━━━━━ The data ━━━━━
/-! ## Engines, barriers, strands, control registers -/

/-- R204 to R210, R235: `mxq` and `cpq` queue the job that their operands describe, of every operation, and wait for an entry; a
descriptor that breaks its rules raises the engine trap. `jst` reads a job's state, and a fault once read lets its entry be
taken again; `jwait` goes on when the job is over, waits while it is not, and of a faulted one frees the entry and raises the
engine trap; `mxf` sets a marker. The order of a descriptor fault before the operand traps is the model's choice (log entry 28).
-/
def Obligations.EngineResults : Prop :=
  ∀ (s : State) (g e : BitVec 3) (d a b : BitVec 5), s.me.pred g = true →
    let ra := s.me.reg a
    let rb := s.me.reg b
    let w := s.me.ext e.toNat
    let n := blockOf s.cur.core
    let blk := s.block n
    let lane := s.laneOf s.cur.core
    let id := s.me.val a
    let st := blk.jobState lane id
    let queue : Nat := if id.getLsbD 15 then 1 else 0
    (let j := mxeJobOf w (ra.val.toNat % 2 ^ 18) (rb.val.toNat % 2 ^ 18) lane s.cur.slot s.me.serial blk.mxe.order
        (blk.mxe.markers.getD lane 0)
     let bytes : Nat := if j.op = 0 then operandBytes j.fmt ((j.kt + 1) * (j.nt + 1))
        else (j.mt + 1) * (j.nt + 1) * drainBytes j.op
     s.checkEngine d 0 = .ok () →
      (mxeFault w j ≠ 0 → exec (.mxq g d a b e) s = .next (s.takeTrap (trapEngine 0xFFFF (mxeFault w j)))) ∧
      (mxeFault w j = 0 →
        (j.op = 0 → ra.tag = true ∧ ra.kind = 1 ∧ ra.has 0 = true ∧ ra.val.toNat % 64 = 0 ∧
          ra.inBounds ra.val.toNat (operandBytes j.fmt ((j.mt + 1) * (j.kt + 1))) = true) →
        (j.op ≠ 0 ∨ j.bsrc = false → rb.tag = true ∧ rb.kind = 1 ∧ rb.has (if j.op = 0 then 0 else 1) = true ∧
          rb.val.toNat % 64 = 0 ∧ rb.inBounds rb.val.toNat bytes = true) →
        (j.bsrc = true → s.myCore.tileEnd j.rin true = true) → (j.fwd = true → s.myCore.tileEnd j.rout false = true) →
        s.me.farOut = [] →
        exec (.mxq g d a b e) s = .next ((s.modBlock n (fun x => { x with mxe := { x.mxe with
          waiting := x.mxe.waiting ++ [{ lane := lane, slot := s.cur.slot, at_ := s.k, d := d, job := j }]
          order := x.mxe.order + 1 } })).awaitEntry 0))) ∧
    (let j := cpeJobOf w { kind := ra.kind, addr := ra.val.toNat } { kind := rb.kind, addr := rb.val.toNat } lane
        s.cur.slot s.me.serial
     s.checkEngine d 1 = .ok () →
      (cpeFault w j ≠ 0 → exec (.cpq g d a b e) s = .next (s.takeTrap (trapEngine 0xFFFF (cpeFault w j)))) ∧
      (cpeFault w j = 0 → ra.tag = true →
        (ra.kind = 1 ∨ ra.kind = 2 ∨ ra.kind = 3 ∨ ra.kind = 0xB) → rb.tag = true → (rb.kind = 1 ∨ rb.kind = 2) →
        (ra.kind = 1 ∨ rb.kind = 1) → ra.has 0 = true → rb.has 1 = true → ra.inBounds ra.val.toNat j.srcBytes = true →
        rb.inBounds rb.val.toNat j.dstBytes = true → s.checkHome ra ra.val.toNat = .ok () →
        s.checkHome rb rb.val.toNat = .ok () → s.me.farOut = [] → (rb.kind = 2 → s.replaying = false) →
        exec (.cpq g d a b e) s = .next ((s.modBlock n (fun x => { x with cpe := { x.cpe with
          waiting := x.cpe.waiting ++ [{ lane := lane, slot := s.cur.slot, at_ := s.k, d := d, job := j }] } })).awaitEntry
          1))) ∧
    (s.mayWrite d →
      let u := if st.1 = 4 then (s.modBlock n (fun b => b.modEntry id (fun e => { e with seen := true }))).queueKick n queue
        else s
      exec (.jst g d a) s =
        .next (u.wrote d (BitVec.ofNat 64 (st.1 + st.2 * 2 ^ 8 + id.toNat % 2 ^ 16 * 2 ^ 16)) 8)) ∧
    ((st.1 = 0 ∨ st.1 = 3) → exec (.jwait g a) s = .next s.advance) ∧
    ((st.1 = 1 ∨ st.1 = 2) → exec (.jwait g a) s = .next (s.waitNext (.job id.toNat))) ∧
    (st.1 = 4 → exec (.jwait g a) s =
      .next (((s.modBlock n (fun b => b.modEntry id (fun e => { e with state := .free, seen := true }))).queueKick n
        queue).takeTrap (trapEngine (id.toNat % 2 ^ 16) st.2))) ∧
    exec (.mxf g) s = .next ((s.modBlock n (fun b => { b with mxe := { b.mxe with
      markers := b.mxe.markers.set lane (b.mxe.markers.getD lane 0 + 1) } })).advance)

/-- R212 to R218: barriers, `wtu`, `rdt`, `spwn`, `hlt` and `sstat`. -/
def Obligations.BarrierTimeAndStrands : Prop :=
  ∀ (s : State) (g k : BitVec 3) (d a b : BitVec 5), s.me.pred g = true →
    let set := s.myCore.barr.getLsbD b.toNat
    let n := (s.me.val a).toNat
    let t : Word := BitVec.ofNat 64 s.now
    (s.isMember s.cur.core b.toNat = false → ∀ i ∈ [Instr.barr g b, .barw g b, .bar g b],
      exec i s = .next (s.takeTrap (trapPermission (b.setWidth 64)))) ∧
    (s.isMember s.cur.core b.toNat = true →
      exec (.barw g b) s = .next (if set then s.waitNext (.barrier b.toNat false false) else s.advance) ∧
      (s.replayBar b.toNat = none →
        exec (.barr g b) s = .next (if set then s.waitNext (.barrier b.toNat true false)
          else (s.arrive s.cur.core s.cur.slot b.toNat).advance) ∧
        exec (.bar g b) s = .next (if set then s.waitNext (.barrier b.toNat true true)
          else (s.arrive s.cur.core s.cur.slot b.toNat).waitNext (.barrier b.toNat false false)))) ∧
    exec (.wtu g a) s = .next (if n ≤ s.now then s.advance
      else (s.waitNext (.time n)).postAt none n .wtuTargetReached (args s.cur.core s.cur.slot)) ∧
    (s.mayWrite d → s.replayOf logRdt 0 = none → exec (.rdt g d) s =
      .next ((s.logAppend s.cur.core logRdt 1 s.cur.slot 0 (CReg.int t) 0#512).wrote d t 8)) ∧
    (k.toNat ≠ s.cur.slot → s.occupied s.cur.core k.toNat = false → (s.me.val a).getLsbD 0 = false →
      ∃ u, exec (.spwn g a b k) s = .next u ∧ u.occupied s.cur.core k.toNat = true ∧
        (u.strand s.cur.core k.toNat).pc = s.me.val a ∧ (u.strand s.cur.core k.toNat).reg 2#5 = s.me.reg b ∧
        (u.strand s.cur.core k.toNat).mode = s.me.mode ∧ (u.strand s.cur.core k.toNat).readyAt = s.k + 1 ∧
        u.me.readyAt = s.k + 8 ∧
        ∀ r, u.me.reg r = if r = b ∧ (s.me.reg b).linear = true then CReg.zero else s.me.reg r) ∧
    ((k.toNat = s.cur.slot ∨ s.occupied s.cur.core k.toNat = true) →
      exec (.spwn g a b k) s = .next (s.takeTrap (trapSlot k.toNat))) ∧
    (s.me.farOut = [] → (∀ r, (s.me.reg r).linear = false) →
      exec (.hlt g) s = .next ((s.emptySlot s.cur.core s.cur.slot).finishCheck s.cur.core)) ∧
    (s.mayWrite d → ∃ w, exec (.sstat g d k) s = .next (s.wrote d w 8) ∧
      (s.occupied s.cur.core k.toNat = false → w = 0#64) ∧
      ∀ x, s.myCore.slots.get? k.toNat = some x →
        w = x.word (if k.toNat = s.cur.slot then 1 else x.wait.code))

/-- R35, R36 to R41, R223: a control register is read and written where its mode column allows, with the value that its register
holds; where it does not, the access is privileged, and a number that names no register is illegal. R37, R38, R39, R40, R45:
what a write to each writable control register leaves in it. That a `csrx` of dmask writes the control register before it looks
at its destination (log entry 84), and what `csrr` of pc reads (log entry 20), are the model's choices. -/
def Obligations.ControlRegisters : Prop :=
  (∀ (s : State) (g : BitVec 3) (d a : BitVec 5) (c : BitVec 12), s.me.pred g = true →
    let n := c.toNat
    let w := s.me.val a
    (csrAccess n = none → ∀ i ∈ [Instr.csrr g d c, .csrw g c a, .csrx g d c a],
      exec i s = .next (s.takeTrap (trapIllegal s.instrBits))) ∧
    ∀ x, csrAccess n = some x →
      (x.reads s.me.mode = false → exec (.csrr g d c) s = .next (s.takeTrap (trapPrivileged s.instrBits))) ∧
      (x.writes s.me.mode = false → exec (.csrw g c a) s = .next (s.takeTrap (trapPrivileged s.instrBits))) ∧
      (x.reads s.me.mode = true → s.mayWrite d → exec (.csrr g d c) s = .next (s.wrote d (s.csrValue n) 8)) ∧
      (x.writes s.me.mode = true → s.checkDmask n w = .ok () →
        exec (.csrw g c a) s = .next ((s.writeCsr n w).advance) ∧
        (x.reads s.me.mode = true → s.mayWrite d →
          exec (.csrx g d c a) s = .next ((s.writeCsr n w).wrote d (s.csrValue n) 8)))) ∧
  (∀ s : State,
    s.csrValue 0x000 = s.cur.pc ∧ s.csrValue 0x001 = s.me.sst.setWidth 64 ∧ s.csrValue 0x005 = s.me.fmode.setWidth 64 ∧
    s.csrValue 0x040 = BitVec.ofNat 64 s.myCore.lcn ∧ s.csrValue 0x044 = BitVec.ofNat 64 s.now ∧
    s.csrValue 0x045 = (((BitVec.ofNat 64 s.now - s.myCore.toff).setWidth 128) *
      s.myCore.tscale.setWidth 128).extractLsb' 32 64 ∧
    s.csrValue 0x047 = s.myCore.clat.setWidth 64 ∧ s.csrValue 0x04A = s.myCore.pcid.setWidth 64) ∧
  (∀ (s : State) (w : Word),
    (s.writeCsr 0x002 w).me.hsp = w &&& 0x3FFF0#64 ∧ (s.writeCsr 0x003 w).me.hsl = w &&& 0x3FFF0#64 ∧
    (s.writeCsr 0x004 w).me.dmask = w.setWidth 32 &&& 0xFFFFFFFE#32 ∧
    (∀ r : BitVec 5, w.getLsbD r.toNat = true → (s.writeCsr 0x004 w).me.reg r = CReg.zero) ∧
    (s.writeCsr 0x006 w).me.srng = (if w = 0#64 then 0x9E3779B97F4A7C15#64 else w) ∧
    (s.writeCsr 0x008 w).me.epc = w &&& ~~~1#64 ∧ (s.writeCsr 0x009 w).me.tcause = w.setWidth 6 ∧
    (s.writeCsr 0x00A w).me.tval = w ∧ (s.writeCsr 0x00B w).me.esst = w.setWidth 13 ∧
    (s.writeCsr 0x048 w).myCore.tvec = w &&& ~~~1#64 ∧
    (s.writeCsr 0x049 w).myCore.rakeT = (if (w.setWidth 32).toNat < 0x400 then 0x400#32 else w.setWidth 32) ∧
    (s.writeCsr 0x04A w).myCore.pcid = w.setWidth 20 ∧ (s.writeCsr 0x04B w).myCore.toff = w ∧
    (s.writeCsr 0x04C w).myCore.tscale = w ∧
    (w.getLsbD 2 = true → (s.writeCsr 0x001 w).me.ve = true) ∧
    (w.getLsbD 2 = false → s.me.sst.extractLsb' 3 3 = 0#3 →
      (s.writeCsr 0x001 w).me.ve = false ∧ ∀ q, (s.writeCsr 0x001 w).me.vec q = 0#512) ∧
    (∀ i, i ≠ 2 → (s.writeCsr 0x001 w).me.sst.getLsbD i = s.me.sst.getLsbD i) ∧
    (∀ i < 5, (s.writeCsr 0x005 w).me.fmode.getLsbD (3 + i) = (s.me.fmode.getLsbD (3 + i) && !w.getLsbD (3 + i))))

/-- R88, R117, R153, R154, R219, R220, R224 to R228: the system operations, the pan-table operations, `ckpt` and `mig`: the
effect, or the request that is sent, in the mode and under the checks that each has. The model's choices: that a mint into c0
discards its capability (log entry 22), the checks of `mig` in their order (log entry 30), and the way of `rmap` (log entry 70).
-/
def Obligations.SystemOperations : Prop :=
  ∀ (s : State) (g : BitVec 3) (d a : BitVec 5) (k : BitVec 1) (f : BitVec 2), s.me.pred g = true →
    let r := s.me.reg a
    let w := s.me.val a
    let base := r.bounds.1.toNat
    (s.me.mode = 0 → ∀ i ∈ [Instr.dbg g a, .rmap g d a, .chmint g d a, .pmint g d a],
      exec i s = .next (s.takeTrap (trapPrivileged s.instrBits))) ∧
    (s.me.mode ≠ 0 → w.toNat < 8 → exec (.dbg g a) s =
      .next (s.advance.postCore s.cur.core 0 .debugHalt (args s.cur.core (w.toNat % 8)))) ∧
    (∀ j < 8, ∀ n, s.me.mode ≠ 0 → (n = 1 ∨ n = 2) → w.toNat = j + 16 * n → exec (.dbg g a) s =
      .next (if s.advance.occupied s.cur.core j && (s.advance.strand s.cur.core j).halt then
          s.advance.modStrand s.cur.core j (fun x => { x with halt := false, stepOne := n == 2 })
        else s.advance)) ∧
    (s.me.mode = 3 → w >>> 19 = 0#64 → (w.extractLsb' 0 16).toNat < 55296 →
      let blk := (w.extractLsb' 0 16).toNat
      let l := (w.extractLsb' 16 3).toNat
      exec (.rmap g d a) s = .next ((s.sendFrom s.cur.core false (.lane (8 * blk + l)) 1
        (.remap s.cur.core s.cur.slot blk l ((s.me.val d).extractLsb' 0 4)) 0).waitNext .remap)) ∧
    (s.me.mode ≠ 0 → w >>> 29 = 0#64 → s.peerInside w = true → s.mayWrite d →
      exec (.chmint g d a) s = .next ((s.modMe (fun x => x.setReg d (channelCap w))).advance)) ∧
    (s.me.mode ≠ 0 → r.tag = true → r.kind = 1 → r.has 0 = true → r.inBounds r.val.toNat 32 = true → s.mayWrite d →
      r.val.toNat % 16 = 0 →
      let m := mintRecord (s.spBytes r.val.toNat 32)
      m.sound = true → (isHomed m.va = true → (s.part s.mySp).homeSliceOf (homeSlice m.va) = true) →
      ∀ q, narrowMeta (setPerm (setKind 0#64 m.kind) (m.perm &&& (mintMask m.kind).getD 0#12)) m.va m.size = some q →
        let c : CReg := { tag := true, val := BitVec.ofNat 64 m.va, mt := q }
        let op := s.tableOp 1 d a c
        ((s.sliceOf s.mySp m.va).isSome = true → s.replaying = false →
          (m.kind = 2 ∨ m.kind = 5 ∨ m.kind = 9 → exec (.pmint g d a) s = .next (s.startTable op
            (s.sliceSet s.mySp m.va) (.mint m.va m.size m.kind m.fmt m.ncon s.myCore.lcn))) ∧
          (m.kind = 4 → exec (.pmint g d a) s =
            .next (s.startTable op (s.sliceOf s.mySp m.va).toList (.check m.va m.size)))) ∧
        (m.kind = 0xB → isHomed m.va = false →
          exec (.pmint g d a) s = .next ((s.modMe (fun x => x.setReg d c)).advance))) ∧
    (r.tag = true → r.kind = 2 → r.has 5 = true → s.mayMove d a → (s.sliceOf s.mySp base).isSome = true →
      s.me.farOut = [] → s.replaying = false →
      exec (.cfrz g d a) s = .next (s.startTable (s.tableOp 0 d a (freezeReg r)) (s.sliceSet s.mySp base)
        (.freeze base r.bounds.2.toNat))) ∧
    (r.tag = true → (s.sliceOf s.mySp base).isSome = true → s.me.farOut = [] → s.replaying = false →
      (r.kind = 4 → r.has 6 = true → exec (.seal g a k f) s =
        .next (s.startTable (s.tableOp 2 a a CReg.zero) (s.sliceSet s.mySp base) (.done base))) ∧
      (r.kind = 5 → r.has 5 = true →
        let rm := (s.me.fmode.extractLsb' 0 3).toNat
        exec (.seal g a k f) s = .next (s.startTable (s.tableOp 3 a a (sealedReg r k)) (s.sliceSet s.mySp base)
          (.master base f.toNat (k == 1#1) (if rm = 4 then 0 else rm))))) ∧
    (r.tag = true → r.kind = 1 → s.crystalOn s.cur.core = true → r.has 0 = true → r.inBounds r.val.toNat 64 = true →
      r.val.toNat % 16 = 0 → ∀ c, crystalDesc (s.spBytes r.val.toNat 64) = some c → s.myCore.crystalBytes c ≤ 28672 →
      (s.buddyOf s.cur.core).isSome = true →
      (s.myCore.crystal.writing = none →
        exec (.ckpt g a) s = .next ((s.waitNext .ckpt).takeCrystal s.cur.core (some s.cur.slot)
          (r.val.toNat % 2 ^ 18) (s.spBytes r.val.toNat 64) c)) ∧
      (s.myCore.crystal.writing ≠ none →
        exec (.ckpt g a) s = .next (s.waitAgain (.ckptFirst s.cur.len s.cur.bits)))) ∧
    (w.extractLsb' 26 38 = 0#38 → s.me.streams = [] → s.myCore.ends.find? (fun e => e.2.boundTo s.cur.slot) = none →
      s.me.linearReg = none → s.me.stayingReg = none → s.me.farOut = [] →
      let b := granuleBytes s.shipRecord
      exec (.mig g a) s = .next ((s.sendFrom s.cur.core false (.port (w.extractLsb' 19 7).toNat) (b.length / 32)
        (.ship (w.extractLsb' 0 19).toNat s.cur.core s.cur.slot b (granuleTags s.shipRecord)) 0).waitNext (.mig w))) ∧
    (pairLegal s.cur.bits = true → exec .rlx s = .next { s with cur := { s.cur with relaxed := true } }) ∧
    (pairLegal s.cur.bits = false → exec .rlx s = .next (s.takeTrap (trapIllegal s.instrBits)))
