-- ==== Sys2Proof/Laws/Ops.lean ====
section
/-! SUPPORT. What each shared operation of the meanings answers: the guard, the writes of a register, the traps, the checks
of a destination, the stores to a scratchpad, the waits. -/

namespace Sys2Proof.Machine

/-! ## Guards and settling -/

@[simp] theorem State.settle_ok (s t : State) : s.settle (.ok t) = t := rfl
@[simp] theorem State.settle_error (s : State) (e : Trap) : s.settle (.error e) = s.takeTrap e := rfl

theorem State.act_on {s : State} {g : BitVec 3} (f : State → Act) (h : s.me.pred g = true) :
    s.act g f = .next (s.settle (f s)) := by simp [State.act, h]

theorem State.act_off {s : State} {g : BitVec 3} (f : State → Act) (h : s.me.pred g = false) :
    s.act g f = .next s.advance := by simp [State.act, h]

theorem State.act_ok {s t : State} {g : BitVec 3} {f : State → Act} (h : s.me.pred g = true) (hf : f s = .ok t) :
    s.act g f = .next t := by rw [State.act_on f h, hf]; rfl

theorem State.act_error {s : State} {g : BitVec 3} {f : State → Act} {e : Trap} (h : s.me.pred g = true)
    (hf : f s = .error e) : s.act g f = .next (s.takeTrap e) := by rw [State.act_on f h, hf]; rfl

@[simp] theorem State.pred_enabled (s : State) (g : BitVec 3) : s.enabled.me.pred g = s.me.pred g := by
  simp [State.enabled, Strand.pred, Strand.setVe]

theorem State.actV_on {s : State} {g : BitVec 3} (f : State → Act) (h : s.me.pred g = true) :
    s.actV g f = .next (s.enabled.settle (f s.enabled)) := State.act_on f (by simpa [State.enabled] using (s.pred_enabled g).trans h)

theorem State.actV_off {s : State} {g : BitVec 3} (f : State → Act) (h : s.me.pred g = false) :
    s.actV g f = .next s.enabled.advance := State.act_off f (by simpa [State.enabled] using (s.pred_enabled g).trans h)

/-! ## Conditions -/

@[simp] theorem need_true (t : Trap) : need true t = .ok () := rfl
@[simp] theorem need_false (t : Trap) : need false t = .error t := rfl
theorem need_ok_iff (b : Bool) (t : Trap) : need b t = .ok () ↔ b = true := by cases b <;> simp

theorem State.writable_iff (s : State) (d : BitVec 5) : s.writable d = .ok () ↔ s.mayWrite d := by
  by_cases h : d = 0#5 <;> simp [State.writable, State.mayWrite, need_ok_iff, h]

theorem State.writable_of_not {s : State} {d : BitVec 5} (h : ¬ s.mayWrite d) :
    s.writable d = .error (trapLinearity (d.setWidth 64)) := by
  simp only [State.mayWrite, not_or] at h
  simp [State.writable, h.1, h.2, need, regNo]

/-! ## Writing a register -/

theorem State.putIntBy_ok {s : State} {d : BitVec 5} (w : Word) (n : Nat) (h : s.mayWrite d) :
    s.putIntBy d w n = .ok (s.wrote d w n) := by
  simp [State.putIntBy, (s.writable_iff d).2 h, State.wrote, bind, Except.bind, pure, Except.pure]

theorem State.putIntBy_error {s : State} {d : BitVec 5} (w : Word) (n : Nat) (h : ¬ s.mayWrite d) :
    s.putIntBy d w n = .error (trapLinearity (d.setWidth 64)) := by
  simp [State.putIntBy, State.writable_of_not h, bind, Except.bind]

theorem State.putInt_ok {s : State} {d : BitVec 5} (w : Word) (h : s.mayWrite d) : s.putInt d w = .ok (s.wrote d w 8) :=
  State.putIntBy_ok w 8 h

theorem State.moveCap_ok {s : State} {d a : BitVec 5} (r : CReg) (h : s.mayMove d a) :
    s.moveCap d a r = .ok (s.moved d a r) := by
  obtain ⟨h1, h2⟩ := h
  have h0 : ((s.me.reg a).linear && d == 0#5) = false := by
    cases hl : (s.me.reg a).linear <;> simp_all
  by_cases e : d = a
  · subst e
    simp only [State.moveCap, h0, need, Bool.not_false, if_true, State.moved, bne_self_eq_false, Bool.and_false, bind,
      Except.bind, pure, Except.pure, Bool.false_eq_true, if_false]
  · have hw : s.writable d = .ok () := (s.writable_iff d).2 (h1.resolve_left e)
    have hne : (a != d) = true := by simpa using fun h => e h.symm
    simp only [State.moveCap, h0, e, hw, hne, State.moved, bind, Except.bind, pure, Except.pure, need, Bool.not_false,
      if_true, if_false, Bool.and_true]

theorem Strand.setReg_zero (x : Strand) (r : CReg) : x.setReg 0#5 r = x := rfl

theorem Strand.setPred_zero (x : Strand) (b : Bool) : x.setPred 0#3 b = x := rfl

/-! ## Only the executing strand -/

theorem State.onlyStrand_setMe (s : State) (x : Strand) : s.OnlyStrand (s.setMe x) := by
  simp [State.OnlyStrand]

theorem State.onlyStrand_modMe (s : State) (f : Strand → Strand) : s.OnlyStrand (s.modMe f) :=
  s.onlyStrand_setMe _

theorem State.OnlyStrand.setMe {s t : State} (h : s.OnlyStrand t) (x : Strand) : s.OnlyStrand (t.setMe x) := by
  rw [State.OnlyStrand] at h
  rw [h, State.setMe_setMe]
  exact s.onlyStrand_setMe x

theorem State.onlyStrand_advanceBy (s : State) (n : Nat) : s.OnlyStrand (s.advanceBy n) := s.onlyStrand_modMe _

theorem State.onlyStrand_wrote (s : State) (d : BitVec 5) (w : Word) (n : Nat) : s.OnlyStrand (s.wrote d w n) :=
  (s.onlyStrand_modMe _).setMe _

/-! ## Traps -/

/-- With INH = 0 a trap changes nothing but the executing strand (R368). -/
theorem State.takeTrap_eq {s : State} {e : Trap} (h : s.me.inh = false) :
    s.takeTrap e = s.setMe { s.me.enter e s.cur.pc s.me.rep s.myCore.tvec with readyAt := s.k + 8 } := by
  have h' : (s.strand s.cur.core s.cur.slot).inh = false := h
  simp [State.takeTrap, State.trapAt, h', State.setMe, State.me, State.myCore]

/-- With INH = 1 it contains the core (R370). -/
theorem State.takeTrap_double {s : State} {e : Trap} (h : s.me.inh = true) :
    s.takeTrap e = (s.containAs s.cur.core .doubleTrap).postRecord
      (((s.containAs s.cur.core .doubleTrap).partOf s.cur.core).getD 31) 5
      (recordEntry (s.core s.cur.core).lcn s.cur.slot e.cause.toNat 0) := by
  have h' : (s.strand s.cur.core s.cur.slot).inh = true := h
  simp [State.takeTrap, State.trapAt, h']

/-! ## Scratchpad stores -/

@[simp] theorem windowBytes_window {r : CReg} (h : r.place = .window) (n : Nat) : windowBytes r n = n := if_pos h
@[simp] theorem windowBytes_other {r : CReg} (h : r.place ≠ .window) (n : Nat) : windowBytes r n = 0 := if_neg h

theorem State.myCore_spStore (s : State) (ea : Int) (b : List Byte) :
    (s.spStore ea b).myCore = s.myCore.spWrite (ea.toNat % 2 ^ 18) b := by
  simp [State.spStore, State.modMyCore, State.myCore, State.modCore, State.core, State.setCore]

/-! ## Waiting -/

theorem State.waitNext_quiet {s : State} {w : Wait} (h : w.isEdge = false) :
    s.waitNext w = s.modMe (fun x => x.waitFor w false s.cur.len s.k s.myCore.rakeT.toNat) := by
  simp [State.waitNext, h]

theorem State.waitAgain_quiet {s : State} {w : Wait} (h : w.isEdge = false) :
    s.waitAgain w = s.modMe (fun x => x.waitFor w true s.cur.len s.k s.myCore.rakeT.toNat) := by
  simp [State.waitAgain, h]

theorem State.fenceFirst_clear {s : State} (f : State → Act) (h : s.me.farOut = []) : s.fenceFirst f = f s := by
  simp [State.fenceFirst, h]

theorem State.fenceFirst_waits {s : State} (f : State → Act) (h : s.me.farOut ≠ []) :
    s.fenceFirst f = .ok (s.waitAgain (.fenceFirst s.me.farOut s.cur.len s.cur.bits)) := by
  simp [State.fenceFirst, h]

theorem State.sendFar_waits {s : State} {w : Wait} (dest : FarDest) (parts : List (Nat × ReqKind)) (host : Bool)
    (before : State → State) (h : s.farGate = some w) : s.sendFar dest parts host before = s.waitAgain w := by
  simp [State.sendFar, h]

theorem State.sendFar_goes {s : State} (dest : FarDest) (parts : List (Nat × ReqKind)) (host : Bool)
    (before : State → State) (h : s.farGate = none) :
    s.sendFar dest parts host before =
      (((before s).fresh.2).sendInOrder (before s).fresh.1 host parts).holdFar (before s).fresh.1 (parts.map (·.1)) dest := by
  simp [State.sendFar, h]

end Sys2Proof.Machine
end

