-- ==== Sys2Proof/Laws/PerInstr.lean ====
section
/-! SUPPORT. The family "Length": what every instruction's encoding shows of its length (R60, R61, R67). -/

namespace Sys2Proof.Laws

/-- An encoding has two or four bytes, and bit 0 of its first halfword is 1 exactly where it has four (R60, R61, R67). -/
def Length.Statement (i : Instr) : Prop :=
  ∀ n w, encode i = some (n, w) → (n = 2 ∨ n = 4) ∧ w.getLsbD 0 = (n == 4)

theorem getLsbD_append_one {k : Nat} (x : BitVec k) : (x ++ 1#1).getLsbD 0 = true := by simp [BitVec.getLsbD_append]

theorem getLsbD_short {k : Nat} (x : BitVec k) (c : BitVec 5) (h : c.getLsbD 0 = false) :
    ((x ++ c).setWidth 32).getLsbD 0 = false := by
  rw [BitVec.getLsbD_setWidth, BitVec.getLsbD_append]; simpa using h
━━━━━
**Exercise**
Please work out how many lines above contain the string "spBytes", and reply with that number alone.

**Task answer**
3